Month 16November 4th, 2013
There is a numbness that comes from 16 months into this journey; at least for me. For someone else that numbness may start earlier, or it may never happen at all.
The last 2 weeks, I’ve been contemplating a post about this feeling of calm I’ve arrived to. I thought I was getting a handle on my emotions. Starting to accept reality and come to terms with fate. I thought I had finally reached a point in which I was content enough with what I had, to accept that I may never get more. I thought that this was the point at which it all changed; where I spent more time feeling grounded and less time feeling out of control.
Only, I think my brain is just getting a bit better at lying to itself.

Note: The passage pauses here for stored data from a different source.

/-- GAIT_VCHK (R285): a jump when every failing-cell count is within the limit; the dies with one above it are noted. -/
def execGaitVchk (t : TileId) (duiker : Fin 64) (ctx : Fin 4) (s : State) : Host.Outcome State Fault Refusal :=
  match ctxStep s.tiles[t].eng duiker ctx 4 with
  | none => .next s
  | some (x, w) =>
    let exceeding := ((x.counts.filter fun n => n.2 > stepB w % 256).map (·.1)).eraseDups
    .next (s.putCtx t x fun x => { x with pc := if exceeding = [] then stepTarget w else x.pc + 1, exceeding := exceeding })

/-- GAIT_SETC (R285): counter K0 or K1 is loaded. -/
def execGaitSetc (t : TileId) (duiker : Fin 64) (ctx : Fin 4) (s : State) : Host.Outcome State Fault Refusal :=
  match ctxStep s.tiles[t].eng duiker ctx 5 with
  | none => .next s
  | some (x, w) =>
    .next (s.putCtx t x fun x =>
      if stepA w = 0 then { x with pc := x.pc + 1, k0 := stepB w % 16 } else { x with pc := x.pc + 1, k1 := stepB w % 16 })

/-- GAIT_DECJ (R285): the counter falls by one; a jump back while it is not zero. -/
def execGaitDecj (t : TileId) (duiker : Fin 64) (ctx : Fin 4) (s : State) : Host.Outcome State Fault Refusal :=
  match ctxStep s.tiles[t].eng duiker ctx 6 with
  | none => .next s
  | some (x, w) =>
    .next (s.putCtx t x fun x =>
      let k := (if stepA w = 0 then x.k0 else x.k1) - 1
      let pc := if k ≠ 0 then stepTarget w else x.pc + 1
      if stepA w = 0 then { x with pc := pc, k0 := k } else { x with pc := pc, k1 := k })

/-- GAIT_JUMP (R285). -/
def execGaitJump (t : TileId) (duiker : Fin 64) (ctx : Fin 4) (s : State) : Host.Outcome State Fault Refusal :=
  match ctxStep s.tiles[t].eng duiker ctx 7 with
  | none => .next s
  | some (x, w) => .next (s.putCtx t x fun x => { x with pc := stepTarget w })

/-- GAIT_END (R285): the program ends with its result, its partitions are idle, and the context frees (R274). The dies that
failed VERIFY_FAIL are those that the last VCHK found over its limit, or all where there was none. What the result means for
the work is the event that ends that work (R161, R171). -/
def execGaitEnd (t : TileId) (duiker : Fin 64) (ctx : Fin 4) (s : State) : Host.Outcome State Fault Refusal :=
  match ctxStep s.tiles[t].eng duiker ctx 0 with
  | none => .next s
  | some (x, w) =>
    let failed := if stepB w % 256 = 0 then [] else if x.exceeding = [] then (itemPos s.tiles[t] x.item).map (·.val) else x.exceeding
    .next ((s.endProgram t x failed).count t 5 6)

/-! ### Foreground reads at the channel scheduler (R213 to R215) -/

/-- The read of a load cannot be made on logical die `ld`: its home line is served by the page code, or a staged line by its
stripe, with that die's lines erased (R79). -/
def State.deadRead (s : State) (t : TileId) (x : Context) (ld : Nat) : State :=
  let w := x.item
  let s := s.endCtx t x
  match w.use with
  | .load id =>
    match s.loads.find? (·.id = id) with
    | none => s
    | some r =>
      let dead := r.dead ++ [ld]
      if w.slc then
        if r.rung < 2 then s.stripeRung t id w.unit w.slot w.line ld r.bucket dead else s.modLoad id fun r => { r with dead := dead }
      else if r.rung < 3 then s.homeRead t r w.unit w.slot fun s => s.pageRung t id w.unit w.slot r.bucket dead
      else s.modLoad id fun r => { r with dead := dead }
  | _ => s

/-- A suspend was missed twice (R79): no read is issued; event 0x1050; the waiting read goes to the page code or its
stripe; the third such miss of the die within one second fails it. -/
def State.suspendMissed (s : State) (t : TileId) (c : ChanId) (p : Fin 9) (x : Context) (ld : Nat) : State :=
  let s := s.modCh t c fun k => { k with sackDouble := satAdd k.sackDouble 1 }
  let s := s.raise (mkEv 0x1050 .warn t (c.val + 1) [(1, ld)])
  let (l, s) := s.lately BitVec.toNat s.tiles[t].ch[c].dies[p].doubleMiss
  let s := s.modDie t c p fun d => { d with doubleMiss := l ++ [s.aon.seconds] }
  let s := s.deadRead t x ld
  if s.tiles[t].ch[c].dies[p].doubleMiss.length ≥ 3 then s.failDie t c p 1 else s

/-- The read frame of a foreground read goes out (R213), with its FETCH where its context was released before the command had
to be issued again (R73, R274). -/
def State.issueRead (s : State) (t : TileId) (x : Context) (p : Fin 9) (ca : List Nat) : State :=
  let y := { x with issued := [p.val] }
  let s := (s.setCtx t x y).issue t y p ca []
  if !x.released then s
  else
    let z := { y with st := .fetch }
    (((s.setCtx t y z).fetchFrom t z p).2).resume t (toChan x.item.chan) p x.item.part

/-- SUSPEND reaches a die: what the part sees of its acknowledgement, which the die gives for a frame with good parity alone
(R76). -/
def State.suspendSent (s : State) (t : TileId) (c : ChanId) (p : Fin 9) (part : Fin 16) (flips : List Nat) (seen : Bool) :
    Bool × State :=
  (seen && parityGood (sampled (YCmd.suspend part).beats flips), s.send t c p (.suspend part) [] flips)

/-- FOREGROUND_READ_ARRIVAL (R213): with the partition idle, suspended or holding a result the read frame is issued; with
it programming, SUSPEND goes first, and again when its first acknowledgement is missed (R79). `sus` are the two SUSPENDs, `ca`
the wrong beat bits of the read frame. -/
def execForegroundReadArrival (t : TileId) (c : ChanId) (die : Fin 8) (part : Fin 16) (sus : SuspendTry × SuspendTry)
    (ca : List Nat) (s : State) : Host.Outcome State Fault Refusal :=
  match s.tiles[t].eng.ctxs.find? fun x =>
      atScheduler x c.val && x.item.part = part.val && x.item.targets.contains die.val with
  | none => .next s
  | some x =>
    match itemPos s.tiles[t] x.item with
    | [] => .next (s.deadRead t x die)
    | p :: _ =>
      if s.tiles[t].ch[c].dies[p].parts[part].st ≠ .programming then .next (s.issueRead t x p ca)
      else
        let (ack1, s) := s.suspendSent t c p part sus.1.flips sus.1.seen
        let (ack2, s) := if ack1 then (true, s) else s.suspendSent t c p part sus.2.flips sus.2.seen
        let s := (s.modCh t c fun k =>
          { k with suspendCount := k.suspendCount + (if ack1 then 1 else 2)
                   sackSingle := if ack1 then k.sackSingle else satAdd k.sackSingle 1
                   errFlags := if ack1 then k.errFlags else bitOn k.errFlags 4 }).count t 5 3 (if ack1 then 1 else 2)
        if !ack2 then .next (s.suspendMissed t c p x die)
        else
          let s := if s.tiles[t].ch[c].dies[p].parts[part].st ≠ .suspended then s
            else s.modEng t fun e =>
              { e with
                ctxs := lmod e.ctxs (fun y => y.item.isProgram && y.item.chan = c.val && y.item.part = part.val
                    && (itemPos s.tiles[t] y.item).contains p) fun y =>
                  { y with suspended := y.suspended ++ [p.val]
                           reverify := if y.cmd = 2 && y.st ≠ .fetch && y.issued.contains p.val then y.reverify ++ [p.val]
                                       else y.reverify } }
          .next (s.issueRead t x p ca)

/-! ### STATUS, abandoned programs, channel resets -/

/-- A stripe whose program was cut off is appended again; its share slot is not excluded (R295). -/
def State.stripeAgain (s : State) (t : TileId) (seq : BitVec 64) : State :=
  match s.tiles[t].d.closed.find? fun x => x.seq = seq with
  | some x => (s.modD t fun d => { d with closed := d.closed.filter fun y => y.seq ≠ seq }).appendAgain t x
  | none => s

/-- The program of a context was abandoned or cut off (R295): a stripe is appended again; a fold's or gap move's program is
queued again and repeats into the same slot; a rebuild begins its page again; a read is queued again, a STATUS poll not. -/
def State.programAgain (s : State) (t : TileId) (x : Context) : State :=
  let s := (s.cutProgram t x).endCtx t x
  match x.item.use with
  | .stripe seq => s.stripeAgain t seq
  | .statusPoll => s
  | .fold u pidx => (s.modFold t u pidx fun f => { f with started := false }).enqueue t x.item
  | .gapMove u => (s.modPl t fun p => { p with copying := p.copying.filter (· ≠ u) }).enqueue t x.item
  | .rebuild c => (s.endContexts t (.rebuild c)).modRebuild t (toChan c) fun r => { r with busy := false, started := false }
  | _ => s.enqueue t x.item

/-- A die abandons the program of a suspended partition (R81): the partition is idle, ABANDONED is set, and the slot is
undefined. -/
def State.abandon (s : State) (t : TileId) (c : ChanId) (p : Fin 9) (part : Fin 16) : State :=
  if s.tiles[t].ch[c].dies[p].parts[part].st ≠ .suspended then s
  else
    let s := s.modDie t c p fun d =>
      { (d.modPart part fun q => { q with st := .idle, pulse := [], inhibit := false, applied := [] }).flag 3 with
        abandonedPart := BitVec.ofNat 4 part }
    match s.tiles[t].eng.ctxs.find? fun y => y.item.isProgram && y.item.chan = c.val && y.item.part = part.val
        && (itemPos s.tiles[t] y.item).contains p with
    | some y => s.cutProgram t y
    | none => s

/-- YALERT_ASSERT (R74, R81): a die may have abandoned the program of a partition that it was suspended in for too long; and
while some die holds a flag, a STATUS poll of each present die of the channel is queued. -/
def execYalertAssert (t : TileId) (alert : YAlert) (s : State) : Host.Outcome State Fault Refusal :=
  let c := alert.chan
  let s := match alert.abandoned with
    | some (p, part) => s.abandon t c p part
    | none => s
  if !s.tiles[t].ch[c].alert then .next s
  else
    .next (forAll (bitsOf s.tiles[t].ch[c].present) (fun p s =>
      s.enqueue t { id := 0, role := 4, cls := .fgWrite, herd := c.val, chan := c.val, targets := [p],
                    use := .statusPoll }) s)

/-- The flags of a STATUS block set MCH_ERR_FLAGS (R75, R105). -/
def State.noteFlags (s : State) (t : TileId) (c : ChanId) (f : BitVec 8) : State :=
  s.modCh t c fun k =>
    { k with
      errFlags := k.errFlags ||| BitVec.ofNat 6 (b2n (f.getLsbD 1) + 2 * b2n (f.getLsbD 2) + 4 * b2n (f.getLsbD 0)
        + 8 * b2n (f.getLsbD 3)) }

/-- STATUS_POLL_RESULT (R75): the flags that the die's STATUS block reports set MCH_ERR_FLAGS; ABANDONED ends the program of
its partition (R295), whose suspension lasted `us`. A missing or bad burst has the poll issued once more (R73), with the beat
bits `ca` wrong. -/
def execStatusPollResult (t : TileId) (c : ChanId) (pos : Fin 9) (dq : List Nat) (us : Nat) (ca : List Nat) (_ : Unit)
    (s : State) : Host.Outcome State Fault Refusal :=
  match s.tiles[t].eng.ctxs.find? fun x =>
      x.cmd = 5 && x.st = .fetch && x.item.chan = c.val && x.issued.contains pos.val with
  | none => .next s
  | some x =>
    let sent := tabGet x.sent pos.val
    let s := if sent.isSome then s.burst t c pos else s
    let done (s : State) : State := s.setCtx t x { x with st := .ready, pc := x.pc + 1, issued := [], sent := [] }
    if burstFails sent dq then
      let s := s.noteBurst t c
      if x.retried.contains pos.val then .next ((done s).noteCrc t c pos x.item.id)
      else
        let heard := s.tiles[t].ch[c].hears .status ca
        let y := { x with
          retried := x.retried ++ [pos.val]
          sent := if heard then [(pos.val, statusPayload s.tiles[t].ch[c].dies[pos])] else [] }
        .next ((s.setCtx t x y).issue t y pos ca [])
    else
      let b := sent.getD []
      let f : BitVec 8 := b.getD 4 0
      let part := toPart (b.getD 5 0).toNat
      let s := (done s).noteFlags t c f
      if !f.getLsbD 3 then .next s
      else
        let s := (s.modEng t fun e =>
          { e with abandonCount := satAdd e.abandonCount 1
                   longestUs := if us > e.longestUs.toNat then satAdd 0 us else e.longestUs }).count t 5 5
        let s := s.raise (mkEv 0x1051 .warn t (c.val + 1) [(1, pos.val), (1, part.val)])
        match s.tiles[t].eng.ctxs.find? fun y => y.item.isProgram && y.item.chan = c.val && y.item.part = part.val
            && (itemPos s.tiles[t] y.item).contains pos with
        | some y => .next (s.programAgain t y)
        | none => .next s

/-- MEDRST_N of a channel is asserted: every die stops and clears (R82); reads are queued again, and the programs in
flight, whose slots are undefined (R65), repeat. No die has passed R83 any more (R102). -/
def State.resetChannel (s : State) (t : TileId) (c : ChanId) : State :=
  let mine := s.tiles[t].eng.ctxs.filter fun x => x.item.chan = c.val
  let s := forAll mine (fun x s => s.programAgain t x) s
  let s := s.modCh t c fun k =>
    { k with up := false, inReset := true, tinit := false, key := 0, frame := 0, paramLeft := [], paramBad := []
             expected := k.expected ||| k.present, present := 0
             dies := vmap k.dies fun _ d => d.afterReset }
  { s with seq := { s.seq with medrst := bitOn s.seq.medrst (chanBit t c) } }

/-- SCRAMBLE_COUNTER_EXHAUSTED (R97): the channel is reset with MEDRST_N as a fatal channel fault. -/
def execScrambleCounterExhausted (t : TileId) (c : ChanId) (s : State) : Host.Outcome State Fault Refusal :=
  .next ((s.resetChannel t c).modCh t c fun k => { k with errFlags := bitOn k.errFlags 5 })

/-- READ_TEMP_HOLD_EXPIRY (R294): the hold on a die's new PROG_STEP starts ends. -/
def execReadTempHoldExpiry (t : TileId) (c : ChanId) (pos : Fin 9) (s : State) : Host.Outcome State Fault Refusal :=
  .next (s.modEng t fun e => { e with tempHold := e.tempHold.filter (· ≠ (c.val, pos.val)) })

It could be that we moved in the midst of what would be “go” week, and then 4 days after we moved, I immediately left on a week long business trip, only to arrive home to all the things that come with just having moved. I guess you could say I was properly distracted, only I took that moment of respite from my brain and I ran with it. Sometimes, you just need a break, even if it’s from yourself.
However, I realize now that this calm that I thought I was feeling is in fact, more a numb.
It’s a numb because to me, calm is positive and numb is just, numb. It’s not really negative, it’s just, neutral with a chance of negativity.
So now, I don’t know what I’m feeling. I thought I’d reached a point of acceptance where things would be clearer and easier. I actually for a while there, thought that “destiny” had intervened and despite causing pain, had shown me what I actually wanted. I thought maybe, just maybe, this was all the universes elaborate way to make me feel confident that we’re a 1 child family. I wasn’t happy about the process, but I was starting to accept the reality.
Only, that wasn’t the case at all.
Maybe it’s because I want so bad to stop feeling the ways that I do. Maybe it’s because my brain is desperately trying to build a wall around my heart so it doesn’t have to keep taking a beating. Or maybe it’s just that 16 months is a long time to watch the world go by, to feel the sting of everyone else’s success, to wait and wonder.
I’ve watched people decide to grow their families, get pregnant then have a whole human being who is now rolling over since we started. I have watched a friend who struggled along with me finally make it, and we’re waiting on her bundle to join the world any time now. I’ve watched people have a baby, birth it, and be pregnant with another in this time. I’ve watched a lot of life be created these last 16 months and to be honest, I’m tired of watching without participating. I’d like to get off the bench now, and if I’m not going to play, I’d like to sort out how I can just go home and avoid watching the game.
Numbness isn’t the same as calm, because it allows ugliness to creep in.